TASK OBJECTIVE -> Transcribe the records word for word, beginning with the first line and ending with the line that contains "read (w : Width) (off : Nat)"; include nothing else.

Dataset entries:

################

-- ==== Sys2Proof/Machine/State.lean ====
section
/-! DEFINITION. The state of the machine: everything spec/ gives HTB, as plain data, and its value after hard reset
(10_state.md R20, R52; 70_reset_and_hazards.md R260). -/

namespace Sys2Proof.Machine

/-- A node of the tree arena (10_state.md R42): `sym` is meaningful only for a leaf, `left` and `right` only for an
internal node, so each shape carries what is meaningful for it. -/
inductive Node where
  | leaf (sym : Symbol) (weight : Weight)
  | internal (left right : Handle) (weight : Weight)
  deriving DecidableEq, Repr

/-- The error codes of 60_exceptions.md R225 (codes 0x0C to 0xFF are never reported). -/
inductive ErrCode where
  /-- NONE, 0x00. -/
  | noError
  /-- BADCMD, 0x01. -/
  | badCmd
  /-- RANGE, 0x02. -/
  | range
  /-- OVERLAP, 0x03. -/
  | overlap
  /-- OVERFLOW, 0x04. -/
  | overflow
  /-- NO_TREE, 0x05. -/
  | noTree
  /-- NO_CODE, 0x06. -/
  | noCode
  /-- DST_FULL, 0x07. -/
  | dstFull
  /-- TRUNCATED, 0x08. -/
  | truncated
  /-- ZERO_COUNT, 0x09. -/
  | zeroCount
  /-- SHORT_HDR, 0x0A. -/
  | shortHdr
  /-- NOT_INIT, 0x0B. -/
  | notInit
  deriving DecidableEq, Repr

/-- The width of a host access (20_memory.md R74). -/
inductive Width where
  | byte
  | half
  | word
  deriving DecidableEq, Repr

/-- One host bus access, at an aperture offset (relative to BASE_ADDR, as 10_state.md section 2 gives offsets). -/
inductive Access where
  | read (w : Width) (off : Nat)
  | write (w : Width) (off : Nat) (v : Word)
  deriving DecidableEq, Repr

/-- Who moves next (log entry 9): the Engine, the Host with one access, or the platform with a hard reset. -/
inductive Turn where
  | engine
  | host (a : Access)
  | hardReset
  deriving DecidableEq, Repr

/-- What the bus answers to a host access. -/
inductive Reply where
  /-- The data of a read, zero-extended to 32 bits. -/
  | value (v : Word)
  /-- A write was taken by the bus (performed, ignored or dropped as the register's rule says). -/
  | done
  /-- The bus error response of 20_memory.md R75 and R76. -/
  | busError
  /-- The offset lies outside the aperture, so the block does not decode it (20_memory.md R76). -/
  | notDecoded
  deriving DecidableEq, Repr

/-- Buffer memory: the defined bytes (MDEF true, 10_state.md R48), addresses strictly rising.
An address that is not listed holds no value: MDEF is false there (log entry 6). -/
abbrev Memory := List Host.Cell

/-- The state of HTB. -/
structure State where
  /-- The parameter MEM_BYTES (00_scope.md R7); no step changes it (log entry 7). -/
  memBytes : Nat
  /-- CTRL.IE_DONE (10_state.md R24). -/
  ieDone : Bool
  /-- CTRL.IE_ERR (R24). -/
  ieErr : Bool
  /-- STATUS.BUSY (R25). -/
  busy : Bool
  /-- STATUS.DONE (R25). -/
  done : Bool
  /-- STATUS.ERR (R25). -/
  err : Bool
  /-- STATUS.CMDOVR (R25). -/
  cmdOvr : Bool
  /-- STATUS.WROVR (R25). -/
  wrOvr : Bool
  /-- STATUS.TREE_VALID (R25, R44). -/
  treeValid : Bool
  /-- STATUS.UVALID (R25, R44). -/
  uvalid : Bool
  /-- STATUS.NEED_IN (R25). -/
  needIn : Bool
  /-- STATUS.OUT_FULL (R25). -/
  outFull : Bool
  /-- CMD_LAST, the last accepted command word (R26). -/
  cmdLast : Word
  /-- ERRCODE (R28). -/
  errCode : ErrCode
  /-- ERRINFO (R28). -/
  errInfo : Word
  /-- SRC (R29). -/
  src : Word
  /-- SLEN (R29). -/
  slen : Word
  /-- DST (R29). -/
  dst : Word
  /-- DLEN (R29). -/
  dlen : Word
  /-- RIN (R30). -/
  rin : Word
  /-- ROUT (R30). -/
  rout : Word
  /-- TOTAL (R31). -/
  total : Count
  /-- NSYM (R33). -/
  nsym : BitVec 9
  /-- ROOT (R33). -/
  root : Handle
  /-- MAXLEN (R33). -/
  maxLen : BitVec 9
  /-- FSUM (R34). -/
  fsum : Weight
  /-- CODESEL (R37). -/
  codeSel : Symbol
  /-- NODESEL (R38). -/
  nodeSel : Handle
  /-- L_SRC, the operand latched at acceptance (R47). -/
  lSrc : Word
  /-- L_SLEN (R47). -/
  lSlen : Word
  /-- L_DST (R47). -/
  lDst : Word
  /-- L_DLEN (R47). -/
  lDlen : Word
  /-- FREQ[0..255] (R40). -/
  freq : Vector Count 256
  /-- FDEF_LO[0..255], model-only (R48). -/
  fdefLo : Vector Bool 256
  /-- FDEF_HI[0..255], model-only (R48). -/
  fdefHi : Vector Bool 256
  /-- node[0..510] (R42). -/
  arena : Vector Node 511
  /-- CODEV[0..255] (R43). -/
  codeV : Vector Bool 256
  /-- CODE[0..255]; CODELEN[s] is the length of CODE[s] (R43). -/
  code : Vector (List Bool) 256
  /-- PBUF (R45). -/
  pbuf : Byte
  /-- PCNT (R45), as wide as its field of PACC (R35). -/
  pcnt : BitVec 4
  /-- UREM (R32, R46). -/
  urem : Count
  /-- UCUR (R46). -/
  ucur : Handle
  /-- UBUF (R46). -/
  ubuf : Byte
  /-- UCNT (R46), as wide as its field of UACC (R36). -/
  ucnt : BitVec 4
  /-- Buffer memory and MDEF (20_memory.md R70, 10_state.md R48). -/
  mem : Memory
  /-- The model fault UNDEF_READ has been recorded (60_exceptions.md R240); never cleared. -/
  undefRead : Bool
  /-- The model's own: how many free values have been drawn (log entry 3). -/
  draws : Nat
  /-- The model's own: how often storage has become unspecified, by a hard reset or an aborted command (log entry 3). -/
  epoch : Nat
  /-- The model's own: the turns to come, the Host's input (log entry 9). -/
  agenda : List Turn
  /-- The model's own: what the bus answered, newest first (log entry 12). -/
  replies : List Reply
  deriving DecidableEq, Repr

/-- Why the machine stops. -/
inductive Fault where
  /-- The model fault HOST_RACE (60_exceptions.md R240): raised by a host write, while BUSY = 1, to a buffer byte of
  the running command's read or write set (20_memory.md R82), where the spec leaves the command's result and the
  byte unspecified. SAFE: the chip goes on with some value, the model stops. -/
  | hostRace
  deriving DecidableEq, Repr

/-- Why a step has no meaning. -/
inductive Refusal where
  /-- The command of this mnemonic has no meaning yet: raised by an arm of `exec` only, and by no arm of this model.
  SAFE: the model stops. -/
  | notModelled (mnemonic : String)
  deriving DecidableEq, Repr

/-- The machine right after hard reset (10_state.md R52, 70_reset_and_hazards.md R260, R261).
The spec gives FREQ, the arena and the code table no reset value: their entries here are DESIGN CHOICEs no read
reaches (log entries 4 and 5). MEM_BYTES is at R7's default (log entry 7). The last four fields are the model's own. -/
def State.reset : State where
  memBytes := Config.defaultMemBytes
  ieDone := false
  ieErr := false
  busy := false
  done := false
  err := false
  cmdOvr := false
  wrOvr := false
  treeValid := false
  uvalid := false
  needIn := false
  outFull := false
  cmdLast := 0#32
  errCode := .noError
  errInfo := 0#32
  src := 0#32
  slen := 0#32
  dst := 0#32
  dlen := 0#32
  rin := 0#32
  rout := 0#32
  total := 0#64
  nsym := 0#9
  root := 0#9
  maxLen := 0#9
  fsum := 0#72
  codeSel := 0#8
  nodeSel := 0#9
  lSrc := 0#32
  lSlen := 0#32
  lDst := 0#32
  lDlen := 0#32
  freq := Vector.replicate 256 0#64
  fdefLo := Vector.replicate 256 false
  fdefHi := Vector.replicate 256 false
  arena := Vector.replicate 511 (.leaf 0#8 0#72)
  codeV := Vector.replicate 256 false
  code := Vector.replicate 256 []
  pbuf := 0#8
  pcnt := 0#4
  urem := 0#64
  ucur := 0#9
  ubuf := 0#8
  ucnt := 0#4
  mem := []
  undefRead := false
  draws := 0
  epoch := 0
  agenda := []
  replies := []

end Sys2Proof.Machine
end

################

ANSWER TO THIS EXERCISE ->
-- ==== Sys2Proof/Machine/State.lean ====
section
/-! DEFINITION. The state of the machine: everything spec/ gives HTB, as plain data, and its value after hard reset
(10_state.md R20, R52; 70_reset_and_hazards.md R260). -/

namespace Sys2Proof.Machine

/-- A node of the tree arena (10_state.md R42): `sym` is meaningful only for a leaf, `left` and `right` only for an
internal node, so each shape carries what is meaningful for it. -/
inductive Node where
  | leaf (sym : Symbol) (weight : Weight)
  | internal (left right : Handle) (weight : Weight)
  deriving DecidableEq, Repr

/-- The error codes of 60_exceptions.md R225 (codes 0x0C to 0xFF are never reported). -/
inductive ErrCode where
  /-- NONE, 0x00. -/
  | noError
  /-- BADCMD, 0x01. -/
  | badCmd
  /-- RANGE, 0x02. -/
  | range
  /-- OVERLAP, 0x03. -/
  | overlap
  /-- OVERFLOW, 0x04. -/
  | overflow
  /-- NO_TREE, 0x05. -/
  | noTree
  /-- NO_CODE, 0x06. -/
  | noCode
  /-- DST_FULL, 0x07. -/
  | dstFull
  /-- TRUNCATED, 0x08. -/
  | truncated
  /-- ZERO_COUNT, 0x09. -/
  | zeroCount
  /-- SHORT_HDR, 0x0A. -/
  | shortHdr
  /-- NOT_INIT, 0x0B. -/
  | notInit
  deriving DecidableEq, Repr

/-- The width of a host access (20_memory.md R74). -/
inductive Width where
  | byte
  | half
  | word
  deriving DecidableEq, Repr

/-- One host bus access, at an aperture offset (relative to BASE_ADDR, as 10_state.md section 2 gives offsets). -/
inductive Access where
  | read (w : Width) (off : Nat)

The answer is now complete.